If this first step works but the raccoons are still tipping the cans over, the cans may simply be too light. Weigh them down by placing bricks or cinder blocks in the bottom of the cans. On garbage day, though, you’ll need to take the garbage bags out and remove the weights.

Alternately, forget the weights and tie the secured cans to a post cemented into the ground where you store the cans. Untie it and get it to the street on the morning of garbage day.

A last option is to rig a simple, bottom-heavy wood frame into which the cans can stand. Make one side removable to slip the containers in and out. I’ve never seen one for sale commercially, but it should be fairly easy to build. If possible, include lockable wheels so it can be pushed out to the curb and then secured.

Readers who develop a great set of plans for the raccoon-proof trash can frame can mail them to me. Include a name for your invention, and I’ll send it to other readers and include the best design in this column.
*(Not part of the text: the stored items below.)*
/-- Rule R131: pixel x of stored row r is the nibble at bit 4 - 4 (x mod 2) of byte x div 2; the rest is 0. -/
def Obligations.Enc4PacksTwoPixelsPerByte : Prop :=
  ∀ (p : PixelSource) (s : State), encoderReady 4 p s → indicesInRange p s →
    ∃ t, exec (.enc4 p) s = .next t ∧ encodedFrame 4 s t
      ∧ ∀ r x, r < s.height.toNat → x < 2 * strideOf s 4 →
          outNumber t (offOf 4 + r * strideOf s 4 + x / 2) / 2 ^ (4 - 4 * (x % 2)) % 16
            = if x < s.width.toNat then indexAt p s x (imageRow s r) else 0

/-- Rule R132: byte x of stored row r is the palette index of pixel x; the padding bytes are 0. -/
def Obligations.Enc8StoresOneIndexPerByte : Prop :=
  ∀ (p : PixelSource) (s : State), encoderReady 8 p s → indicesInRange p s →
    ∃ t, exec (.enc8 p) s = .next t ∧ encodedFrame 8 s t
      ∧ ∀ r x, r < s.height.toNat → x < strideOf s 8 →
          outNumber t (offOf 8 + r * strideOf s 8 + x)
            = if x < s.width.toNat then indexAt p s x (imageRow s r) else 0

/-- Rule R133: three bytes B, G, R per pixel; the padding bytes are 0. -/
def Obligations.Enc24StoresBlueGreenRed : Prop :=
  ∀ (p : PixelSource) (s : State), encoderReady 24 p s →
    ∃ t, exec (.enc24 p) s = .next t ∧ encodedFrame 24 s t
      ∧ ∀ r, r < s.height.toNat →
          (∀ x, x < s.width.toNat →
            outRead t.out (54 + r * strideOf s 24 + 3 * x) = (rgbAt p s x (imageRow s r)).b
            ∧ outRead t.out (54 + r * strideOf s 24 + 3 * x + 1) = (rgbAt p s x (imageRow s r)).g
            ∧ outRead t.out (54 + r * strideOf s 24 + 3 * x + 2) = (rgbAt p s x (imageRow s r)).r)
          ∧ ∀ j, 3 * s.width.toNat ≤ j → j < strideOf s 24 → outRead t.out (54 + r * strideOf s 24 + j) = 0

/-- Rule R135: a depth that is none of the five, or one whose enable bit is 0, fails with `UnsupportedBitDepth` and does
nothing else, whatever the other registers hold. -/
def Obligations.UnsupportedDepthIsRefusedFirst : Prop :=
  (∀ (bpp : BitVec 24) (p : PixelSource) (s : State),
      bpp.toNat ≠ 1 → bpp.toNat ≠ 2 → bpp.toNat ≠ 4 → bpp.toNat ≠ 8 → bpp.toNat ≠ 24 →
      exec (.enc bpp p) s = .next { s with phase := .error .unsupportedBitDepth })
  ∧ ∀ (i : Instr) (bpp : Nat) (p : PixelSource) (s : State), isEncoder i bpp p → ¬ (bpp = 24 ∧ p = .idx) →
      ¬ depthOn bpp s → exec i s = .next { s with phase := .error .unsupportedBitDepth }

/-- Rule R127: with WORK and IDX both valid, encoding from WORK and encoding from IDX at an indexed depth do exactly the
same, as the spec derives from rules R93 and R105. The premise `Inv` is the model's invariant (`Safety.lean`), which every
step keeps. -/
def Obligations.EncodingWorkEqualsEncodingIndices : Prop :=
  ∀ s : State, Inv s → s.idxValid = true →
    exec (.enc1 .work) s = exec (.enc1 .idx) s ∧ exec (.enc2 .work) s = exec (.enc2 .idx) s
      ∧ exec (.enc4 .work) s = exec (.enc4 .idx) s ∧ exec (.enc8 .work) s = exec (.enc8 .idx) s

/-- Rule R104, a sentence the spec marks as derived: after QPASS an encoder command with source WORK does exactly what it
does with source SRC. -/
def Obligations.PassThroughEncodesTheSource : Prop :=
  ∀ s t : State, legalGeometry s → s.srcLen.toNat = rasterSize s → exec .qpass s = .next t →
    exec (.enc1 .work) t = exec (.enc1 .src) t ∧ exec (.enc2 .work) t = exec (.enc2 .src) t
      ∧ exec (.enc4 .work) t = exec (.enc4 .src) t ∧ exec (.enc8 .work) t = exec (.enc8 .src) t
      ∧ exec (.enc24 .work) t = exec (.enc24 .src) t

/-- Rule R137, which the spec derives from rules R122 to R133: the file is a function of bpp, psrc, ORIENT, W, H and then
the source raster with C, or the indices, and at an indexed depth the palette; nothing else. -/
def Obligations.FileDependsOnItsInputsOnly : Prop :=
  ∀ (i : Instr) (bpp : Nat) (p : PixelSource) (s s' : State), isEncoder i bpp p →
    encoderReady bpp p s → encoderReady bpp p s' →
    s.cfg.getLsbD 0 = s'.cfg.getLsbD 0 → s.width = s'.width → s.height = s'.height →
    (p ≠ .idx → s.channels = s'.channels ∧ ∀ a, a < rasterSize s → sourceRead p s a = sourceRead p s' a) →
    (p = .idx → ∀ a, a < pixelCount s → idxRead s.idx a = idxRead s'.idx a) →
    (bpp < 24 → s.palLen = s'.palLen ∧ ∀ k, k < s.palLen.toNat → palRead s.pal k = palRead s'.pal k) →
    ∃ t t', exec i s = .next t ∧ exec i s' = .next t' ∧ t.outLen = t'.outLen
      ∧ ∀ a, a < fileSize s bpp → outRead t.out a = outRead t'.out a

/-! ### The whole machine -/

/-- No command writes SRC, SRC_LEN, CFG or the geometry registers, nor what the host has read or is still to do (rules R25,
R105, R134). -/
def Obligations.CommandsNeverWriteTheirParameters : Prop :=
  ∀ (i : Instr) (s t : State), exec i s = .next t →
    t.src = s.src ∧ t.srcLen = s.srcLen ∧ t.cfg = s.cfg ∧ t.width = s.width ∧ t.height = s.height
      ∧ t.channels = s.channels ∧ t.resetAsserted = s.resetAsserted ∧ t.agenda = s.agenda ∧ t.replies = s.replies
      ∧ t.freeCount = s.freeCount

/-- The model's invariant holds after reset. -/
def Obligations.InvariantHoldsAfterReset : Prop := Inv State.reset

/-- Every step keeps the model's invariant: the memories keep their form and capacity; every element of a window of defined
content has been written (rule R47); WORK_VALID means the raster of a quantizer command for the geometry held now, IDX_VALID
the indices of that raster for the palette held now, OUT_VALID the file of an encoder command (rule R13); and the block holds
the values of rule R33 while its reset input is asserted (rule R190). -/
def Obligations.EveryStepKeepsTheInvariant : Prop :=
  ∀ s t : State, Inv s → step s = .next t → Inv t
end

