-- ==== Sys2Proof/Laws/Nearest.lean ====
section
/-! SUPPORT. The nearest colour (rules R92, R93): what the loop of `Nearest` answers, said once. -/

namespace Sys2Proof.Machine

theorem sqDiff_nonneg (a b : Byte) : 0 ≤ sqDiff a b := mul_self_nonneg _

theorem sqDiff_eq_zero {a b : Byte} (h : sqDiff a b = 0) : a = b := by
  have h1 : (a.toNat : Int) - b.toNat = 0 := mul_self_eq_zero.mp h
  exact BitVec.eq_of_toNat_eq (by omega)

theorem colourDist_nonneg (p q : Colour) : 0 ≤ colourDist p q :=
  add_nonneg (add_nonneg (sqDiff_nonneg _ _) (sqDiff_nonneg _ _)) (sqDiff_nonneg _ _)

theorem colourDist_self (p : Colour) : colourDist p p = 0 := by simp [colourDist, sqDiff]

theorem colourDist_eq_zero {p q : Colour} (h : colourDist p q = 0) : p = q := by
  have h1 := sqDiff_nonneg p.r q.r
  have h2 := sqDiff_nonneg p.g q.g
  have h3 := sqDiff_nonneg p.b q.b
  unfold colourDist at h
  have hr := sqDiff_eq_zero (a := p.r) (b := q.r) (by omega)
  have hg := sqDiff_eq_zero (a := p.g) (b := q.g) (by omega)
  have hb := sqDiff_eq_zero (a := p.b) (b := q.b) (by omega)
  cases p
  cases q
  simp_all

/-- `k` is the first entry of the palette among those nearest to `c`. -/
def isNearest (pal : List Colour) (c : Colour) (k : Nat) : Prop :=
  ∃ q : Colour, pal[k]? = some q ∧ (∀ (j : Nat) (p : Colour), pal[j]? = some p → colourDist c q ≤ colourDist c p)
    ∧ ∀ (j : Nat) (p : Colour), j < k → pal[j]? = some p → colourDist c q < colourDist c p

theorem isNearest_unique {pal : List Colour} {c : Colour} {j k : Nat} (hj : isNearest pal c j) (hk : isNearest pal c k) :
    j = k := by
  obtain ⟨p, hp, hp1, hp2⟩ := hj
  obtain ⟨q, hq, hq1, hq2⟩ := hk
  rcases Nat.lt_trichotomy j k with h | h | h
  · have := hq2 j p h hp
    have := hp1 k q hq
    omega
  · exact h
  · have := hp2 k q h hq
    have := hq1 j p hp
    omega

/-- The loop keeps: `best` is the nearest of the entries `pre` already seen. -/
theorem nearestFrom_isNearest (c : Colour) (ps pre : List Colour) (best : Nat) (b : Colour) (hb : pre[best]? = some b)
    (h : isNearest pre c best) : isNearest (pre ++ ps) c (nearestFrom c ps pre.length best (colourDist c b)) := by
  induction ps generalizing pre best b with
  | nil => simpa [nearestFrom] using h
  | cons p ps ih =>
    have hbl : best < pre.length := (List.getElem?_eq_some_iff.mp hb).1
    have happ : pre ++ p :: ps = (pre ++ [p]) ++ ps := by simp
    have hlen : pre.length + 1 = (pre ++ [p]).length := by simp
    obtain ⟨q, hq, h1, h2⟩ := h
    obtain rfl : b = q := by rw [hb] at hq; exact Option.some.inj hq
    have hcases : ∀ (j : Nat) (r : Colour), (pre ++ [p])[j]? = some r → pre[j]? = some r ∨ (j = pre.length ∧ r = p) := by
      intro j r hr
      rw [List.getElem?_append] at hr
      split at hr
      · exact .inl hr
      · rw [List.getElem?_singleton] at hr
        split at hr
        · exact .inr ⟨by omega, (Option.some.inj hr).symm⟩
        · cases hr
    unfold nearestFrom
    split
    · rename_i hlt
      rw [happ, hlen]
      refine ih (pre ++ [p]) pre.length p (by simp) ⟨p, by simp, fun j r hr => ?_, fun j r hj hr => ?_⟩
      · rcases hcases j r hr with hr | ⟨-, rfl⟩
        · have := h1 j r hr
          omega
        · exact le_refl _
      · rcases hcases j r hr with hr | ⟨hj', -⟩
        · have := h1 j r hr
          omega
        · omega
    · rename_i hge
      rw [happ, hlen]
      have hb' : (pre ++ [p])[best]? = some b := by rw [List.getElem?_append_left hbl]; exact hb
      refine ih (pre ++ [p]) best b hb' ⟨b, hb', fun j r hr => ?_, fun j r hj hr => ?_⟩
      · rcases hcases j r hr with hr | ⟨-, rfl⟩
        · exact h1 j r hr
        · omega
      · rcases hcases j r hr with hr | ⟨hj', -⟩
        · exact h2 j r hj hr
        · omega

/-- `Nearest` answers the first entry among those nearest to the colour (rules R92, R93). -/
theorem nearest_isNearest {pal : List Colour} (h : pal ≠ []) (c : Colour) : isNearest pal c (nearest pal c) := by
  cases pal with
  | nil => exact absurd rfl h
  | cons p ps =>
    have h0 : isNearest [p] c 0 := by
      refine ⟨p, rfl, fun j q hq => ?_, fun j q hj => by omega⟩
      rw [List.getElem?_singleton] at hq
      split at hq
      · cases hq
        exact le_refl _
      · cases hq
    exact nearestFrom_isNearest c ps [p] 0 p rfl h0

theorem nearest_lt {pal : List Colour} (h : pal ≠ []) (c : Colour) : nearest pal c < pal.length := by
  obtain ⟨q, hq, -⟩ := nearest_isNearest h c
  exact (List.getElem?_eq_some_iff.mp hq).1

theorem paletteAt_of_get {pal : List Colour} {k : Nat} {q : Colour} (h : pal[k]? = some q) : paletteAt pal k = q := by
  simp [paletteAt, h]

/-- The nearest entry to a palette colour holds that colour (rule R93). -/
theorem paletteAt_nearest_of_mem {pal : List Colour} {c : Colour} (h : c ∈ pal) : paletteAt pal (nearest pal c) = c := by
  obtain ⟨q, hq, h1, -⟩ := nearest_isNearest (List.ne_nil_of_mem h) c
  obtain ⟨j, hj⟩ := List.getElem?_of_mem h
  have h2 := h1 j c hj
  rw [colourDist_self] at h2
  rw [paletteAt_of_get hq]
  exact (colourDist_eq_zero (le_antisymm h2 (colourDist_nonneg _ _))).symm

/-- The nearest entry to a colour `Nearest` has chosen is the entry it was chosen from. -/
theorem nearest_paletteAt_nearest {pal : List Colour} (h : pal ≠ []) (c : Colour) :
    nearest pal (paletteAt pal (nearest pal c)) = nearest pal c := by
  obtain ⟨q, hq, h1, h2⟩ := nearest_isNearest h c
  rw [paletteAt_of_get hq]
  refine isNearest_unique (nearest_isNearest h q) ⟨q, hq, fun j p _ => ?_, fun j p hj hp => ?_⟩
  · rw [colourDist_self]
    exact colourDist_nonneg _ _
  · rw [colourDist_self]
    have h3 := h2 j p hj hp
    have h4 := colourDist_nonneg q p
    rcases h4.lt_or_eq with h5 | h5
    · exact h5
    · rw [colourDist_eq_zero h5.symm] at h3
      omega

end Sys2Proof.Machine
end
If this all sounds like too much trouble and you’re willing to spend a few bucks, a company called McClintock Metal makes bear--and hence, raccoon-proof trash can containers called the Bear-ier. Visit them at https://www.mcclintockmetal.com or phone them toll-free at (800) 350-3588. The Bear-ier is $695 plus shipping. The all-steel enclosure holds two of the old-fashioned 32-gallon cans.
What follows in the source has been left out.